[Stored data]
-- ==== Sys2Proof/Laws/IngressCmds.lean ====
section
/-! SUPPORT. Laws of Machine/IngressCmds.lean: each operation keeps the queue of waiting commands and soundness; each meaning goes on. -/

namespace Sys2Proof.Machine

theorem keep_State_modIt {z0 : State} (s : State) (f : IngressTables → IngressTables) (h : Keeps z0 s) : Keeps z0 (State.modIt s f) := by
  unfold State.modIt
  try dsimp -proj only
  repeat' first
    | with_reducible exact h
    | (simp -proj only [keeps_mk]; with_reducible refine KeepsParts.of rfl ?_ ?_ ?_ ?_ ?_ ?_)
    | with_reducible exact fun i => i
    | with_reducible assumption
    | with_reducible exact fun _ i => i
    | exact fun i => by simpa using i

theorem keep_State_modIng {z0 : State} (s : State) (f : Ingress → Ingress) (h : Keeps z0 s) : Keeps z0 (State.modIng s f) := by
  unfold State.modIng
  try dsimp -proj only
  repeat' first
    | with_reducible exact h
    | (simp -proj only [keeps_mk]; with_reducible refine KeepsParts.of rfl ?_ ?_ ?_ ?_ ?_ ?_)
    | with_reducible exact fun i => i
    | with_reducible assumption
    | with_reducible exact fun _ i => i
    | exact fun i => by simpa using i

theorem keep_ingCount {z0 : State} (s : State) (tbl idx pos n : Nat) (h : Keeps z0 s) : Keeps z0 (ingCount s tbl idx pos n) := by
  unfold ingCount
  try dsimp -proj only
  repeat' first
    | with_reducible exact h
    | with_reducible apply keep_State_modIng
    | (simp -proj only [keeps_mk]; with_reducible refine KeepsParts.of rfl ?_ ?_ ?_ ?_ ?_ ?_)
    | with_reducible exact fun i => i
    | with_reducible assumption
    | with_reducible exact fun _ i => i
    | exact fun i => by simpa using i

theorem keep_ctrAddIndex {z0 : State} (s : State) (tbl idx : Nat) (h : Keeps z0 s) : Keeps z0 (ctrAddIndex s tbl idx) := by
  unfold ctrAddIndex
  try dsimp -proj only
  repeat' first
    | with_reducible exact h
    | with_reducible apply Keeps.ite
    | with_reducible apply keep_State_modIng
    | (simp -proj only [keeps_mk]; with_reducible refine KeepsParts.of rfl ?_ ?_ ?_ ?_ ?_ ?_)
    | with_reducible exact fun i => i
    | with_reducible assumption
    | with_reducible exact fun _ i => i
    | split
    | exact fun i => by simpa using i

theorem keep_ctrDelIndex {z0 : State} (s : State) (tbl idx : Nat) (h : Keeps z0 s) : Keeps z0 (ctrDelIndex s tbl idx) := by
  unfold ctrDelIndex
  try dsimp -proj only
  repeat' first
    | with_reducible exact h
    | with_reducible apply Keeps.ite
    | with_reducible apply keep_State_modIng
    | (simp -proj only [keeps_mk]; with_reducible refine KeepsParts.of rfl ?_ ?_ ?_ ?_ ?_ ?_)
    | with_reducible exact fun i => i
    | with_reducible assumption
    | with_reducible exact fun _ i => i
    | split
    | exact fun i => by simpa using i

theorem keep_entryDomainMap {z0 : State} (off : Nat) (e : List Byte) (s : State) (h : Keeps z0 s) : EntryKeeps z0 (entryDomainMap off e s) := by
  unfold entryDomainMap
  try dsimp -proj only
  repeat' first
    | with_reducible exact h
    | with_reducible apply Keeps.ite
    | with_reducible apply EntryKeeps.entryOk
    | with_reducible apply EntryKeeps.ite
    | with_reducible exact EntryKeeps.error
    | with_reducible apply EntryKeeps.ok
    | with_reducible apply keep_State_modIt
    | (simp -proj only [keeps_mk]; with_reducible refine KeepsParts.of rfl ?_ ?_ ?_ ?_ ?_ ?_)
    | with_reducible exact fun i => i
    | with_reducible assumption
    | with_reducible exact fun _ i => i
    | split
    | exact fun i => by simpa using i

What you will do
If a line contains the word "theorem", count it; give the total for the entries above and nothing else.

Solution to the exercise
6